Admittance Spectroscopy, Negative Capacitance, Forward Bias, Polarization

1. Introduction

The capacitance measurements have been conducted on organic/inorganic solar cells to understand the properties of materials and interfaces [1] -[5] . In the past decades, the negative capacitance phenomenon in organic/in- organic electronic devices has been observed and gains a lot of interests. One example of such devices is organic light emitting diode. C. Zhu reported [4] that the injection carrier’s recombination occurred in active region added a negative contribution to the capacitance in OLED. According to Lungenshmeid’s work [5] , the organic solar cells based on P3HT and PCBM materials produce large negative capacitance. They have found that the appearance of negative capacitance in this device is associated with slow electron hole bimolecular recombination at the heterojunction interfaces and the ambient conditions. Under illumination long lived photogenerated charges at the P3HT:PCBM interfaces increase electron-hole bimolecular recombination rate, which in turn renders the capacitance less negative. In our recent report [6] , the negative capacitance of P3HT/nc-TiO2 shows a dependence of the presence of air around the device. Under vacuum the negative capacitance gradually disappears with increasing the pressure in vacuum chamber. In 2013, Demet [2] found that the negative capacitance of Au/n-GaAs Schottky barrier diodes (SBDs) may be explained to the polarization especially at low frequencies and the introduction of more carriers in the structure. In addition to that, Xichang Bao [3] also observed the negative capacitance in GaN-based p-i-n photo detectors. In this device, the negative capacitance is mainly due to the carrier confinement of the deep level centers in the detector, which mainly includes lattice defects formed by high dose ion implantation and subsequent annealing. Therefore, a lot of works are conducted to explain the parameters which affect the negative capacitance. In organic/nc-TiO2 solar cells, no one studies the relationship between the presence of a dye at interface and the negative capacitance. The purpose of the present work is to investigate the appearance of negative capacitance in P3HT/nc-TiO2 with and without dye.

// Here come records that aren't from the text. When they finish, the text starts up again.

-- ==== Sys2Proof/Machine/Requests.lean ====
section
/-! DEFINITION. The requests of the head end, one meaning for each row that MP takes from the request buffer
(R180, R181): the write and read of Parameter Memory, device states, clock, calls and running events, announcements
and pages, evacuation, FAULT_CLEAR, RESET, and the two refusals of unknown codes. -/

namespace Sys2Proof.Machine

/-! ### Taking and answering (R180, R181) -/

/-- The places of the outbound queue that a request reserves at its taking (R44, R180). -/
def placesFor (q : Request) : Nat := if q.type.toNat = TypeCode.evacEnd then 2 else 1

/-- The request at the head of the buffer that MP can take now (R180, R192). -/
def State.takeable (s : State) : Option Request :=
  if s.mp.resetting then none
  else match s.mp.requests with
    | [] => none
    | q :: _ => if placesFor q ≤ s.freePlaces then some q else none

/-- The state once MP has taken the request: it leaves the buffer, and its places are reserved (R180). -/
def State.taken (s : State) (q : Request) : State :=
  { s with mp := { s.mp with requests := s.mp.requests.tail, reserved := s.mp.reserved + placesFor q } }

/-- MP takes the request at the head of the buffer, if it can be taken and is one of the row's, and carries it out
(R180). DESIGN CHOICE, log entry 18. -/
def State.takeRequest (s : State) (row : State → Request → Bool) (carry : State → Request → State) : State :=
  match s.takeable with
  | some q => if row s q then carry (s.taken q) q else s
  | none => s

/-- The request's type is the given one. -/
def typeIs (n : Nat) (_ : State) (q : Request) : Bool := decide (q.type.toNat = n)

/-- The RESULT follows the work that stands before it (R180). -/
def State.answer (s : State) (q : Request) (code : Nat) (items : List Byte) : State := s.push [.result q code items]

/-- A payload of another length refuses the request with BAD_LENGTH (R181). -/
def State.sized (s : State) (q : Request) (n : Nat) (refused : List Byte) (carry : State) : State :=
  if q.payload.length = n then carry else s.answer q ResultCode.badLength refused

/-- What a refused ANNOUNCE or PAGE_OPEN carries after its code (R181). -/
def noHandleItem : List Byte := put1 noneOctet

/-! ### PARAM_WRITE (R185) -/

/-- PARAM_WRITE carried out (R181, R185). DEDUCED, log entry 19. -/
def State.carryWrite (s : State) (q : Request) : State :=
  let p := q.payload
  if p.length < 3 then s.answer q ResultCode.badLength []
  else if countOk p = false then s.answer q ResultCode.badValue []
  else if p.length ≠ 3 + 2 * paramCount p then s.answer q ResultCode.badLength []
  else if ((writeItems p).all fun i => writable i.1) = false then s.answer q ResultCode.badAddress []
  else if ((writeItems p).all fun i => codesExist i.1 i.2) = false then s.answer q ResultCode.badValue []
  else (s.answer q ResultCode.ok []).performWrite (writeItems p)

/-- A write whose kind has a row of its own. -/
def writeOf (kind : State → List (Nat × Word) → Bool) (s : State) (q : Request) : Bool :=
  typeIs TypeCode.paramWrite s q && goodWrite q.payload && kind s (writeItems q.payload)

/-- Every other write, the refused ones among them. -/
def plainWrite (s : State) (q : Request) : Bool :=
  typeIs TypeCode.paramWrite s q && !(goodWrite q.payload && hasOwnRow s (writeItems q.payload))

/-- A row of PARAM_WRITE. -/
def State.writeRow (s : State) (row : State → Request → Bool) : State :=
  s.command fun s => s.takeRequest row State.carryWrite

/-- PARAM_WRITE (R185). -/
def execParamWrite (s : State) : Host.Outcome State Fault Refusal := .next (s.writeRow plainWrite)

/-- ZONE_ENABLE_WRITE (R5). -/
def execZoneEnableWrite (s : State) : Host.Outcome State Fault Refusal := .next (s.writeRow (writeOf isZoneEnable))

/-- ZONE_DISABLE_WRITE (R6). -/
def execZoneDisableWrite (s : State) : Host.Outcome State Fault Refusal := .next (s.writeRow (writeOf isZoneDisable))

/-- LIMITER_MODE_WRITE (R143). -/
def execLimiterModeWrite (s : State) : Host.Outcome State Fault Refusal := .next (s.writeRow (writeOf isLimiterMode))

/-- COMPENSATION_WRITE (R147). -/
def execCompensationWrite (s : State) : Host.Outcome State Fault Refusal :=
  .next (s.writeRow (writeOf isCompensation))

/-- DUCK_DEPTH_WRITE (R40). -/
def execDuckDepthWrite (s : State) : Host.Outcome State Fault Refusal := .next (s.writeRow (writeOf isDuckDepth))

/-- LATE_THRESHOLD_WRITE (R101). -/
def execLateThresholdWrite (s : State) : Host.Outcome State Fault Refusal :=
  .next (s.writeRow (writeOf isLateThreshold))

/-- CHANGE_MASK_WRITE (R189). -/
def execChangeMaskWrite (s : State) : Host.Outcome State Fault Refusal := .next (s.writeRow (writeOf isChangeMask))

/-- CLIP_COUNTER_CLEAR (R37). -/
def execClipCounterClear (s : State) : Host.Outcome State Fault Refusal := .next (s.writeRow (writeOf isClipClear))

/-- UNDERRUN_COUNTER_CLEAR (R97). -/
def execUnderrunCounterClear (s : State) : Host.Outcome State Fault Refusal :=
  .next (s.writeRow (writeOf isUnderrunClear))

/-- SKIPPED_COUNT_CLEAR (R78). -/
def execSkippedCountClear (s : State) : Host.Outcome State Fault Refusal :=
  .next (s.writeRow (writeOf isSkippedClear))

/-- LINK_COUNTER_CLEAR (R176). -/
def execLinkCounterClear (s : State) : Host.Outcome State Fault Refusal := .next (s.writeRow (writeOf isLinkClear))

/-! ### PARAM_READ (R184) -/

/-- PARAM_READ carried out (R181, R184). -/
def State.carryRead (s : State) (q : Request) : State :=
  let p := q.payload
  if p.length < 3 then s.answer q ResultCode.badLength []
  else if countOk p = false then s.answer q ResultCode.badValue []
  else if p.length ≠ 3 then s.answer q ResultCode.badLength []
  else if ((List.range (paramCount p)).all fun i => readable (paramStart p + i)) = false then
    s.answer q ResultCode.badAddress []
  else s.answer q ResultCode.ok ((s.readParams (paramStart p) (paramCount p)).flatMap putWord)

/-- PARAM_READ (R184). -/
def execParamRead (s : State) : Host.Outcome State Fault Refusal :=
  .next (s.command fun s => s.takeRequest (typeIs TypeCode.paramRead) State.carryRead)

/-! ### STATE_SET and TIME_SET (R157, R104) -/

/-- The target of a STATE_SET (R195). -/
def targetOf : Nat → Option DeviceState
  | 0 => some .config
  | 1 => some .run
  | 2 => some .quiet
  | _ => none

/-- STATE_SET carried out (R157, R159, R160). -/
def State.carryStateSet (s : State) (q : Request) : State :=
  s.sized q 1 [] <|
    match targetOf (octet q.payload 0) with
    | none => s.answer q ResultCode.badValue []
    | some d =>
      if s.mp.device = .evac then s.answer q ResultCode.state []
      else if d = .quiet ∧ s.mp.device = .config then s.answer q ResultCode.state []
      else if d = s.mp.device then s.answer q ResultCode.ok []
      else if d = .config then
        let s := s.setDevice d
        let l := s.endings endsAtConfig .abortedState
        (s.noteEndings l).push (l ++ [.result q ResultCode.ok []])
      else ((s.setDevice d).notePass).answer q ResultCode.ok []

2. Experimental Procedures

Figure 1 shows molecular structure of materials used in fabricated our solar cells. The devices studied here were composed of fluorine-doped tin oxide (SnO2:Fn) electrodes pre-coated with a thin compact layer of TiO2, deposited by spray pyrolysis, the nc-TiO2 (Ti-nanoxide T) in the form of a sol-gel paste and the sensitizing dye ruthenium 535 (RuL2(NCS)2:2 TBA) all purchased from Solaronix Co., Switzerland, and P3HT from Sigma-Al- drich Ltd. These solar cells were fabricated as following procedures. The bottom layer of the device (SnO2:F + compact TiO2) were cleaned properly by rubbing it with decon 90 soap and then held under tap water, hot water and ultrapure water subsequently. After drying the surface, a nc-TiO2 paste was then spread over the substrates using a doctor blade left for 20 minute in air until the milky color on the surface it disappear. Then it was cured were heated in stages up to 450˚C and held at that temperature for 30 min before cooling to room temperature over 30 min to form the anatase phase. Typically, the resulting porous, nc-TiO2 layer was ~2 μm thick soaking inside sensitizing dye ruthenium 535 (RuL2(NCS)2:2 TBA)-ethanol solution for 48 hours. The substrate was removed from the solution and rinsed in ethanol immediately and then dried under a nitrogen flow for three minutes. The p-type semiconductor (P3HT) was coated on the upper surface of Ru dye/nc-TiO2 layer using model 4000 photoresist Spinner. A drop of P3HT in chloroform (15 mg/mL) was allowed to suffuse into this layer for several seconds prior to spincoating at 1000 rpm. The top electrode with area of of 3 mm2 was formed with 50 nm thick gold deposition. In addition, two layer solar cells (P3HT/nc-TiO2 solar cells) consists of same materials in the above without Ru-dye were fabricated by following the same procedures.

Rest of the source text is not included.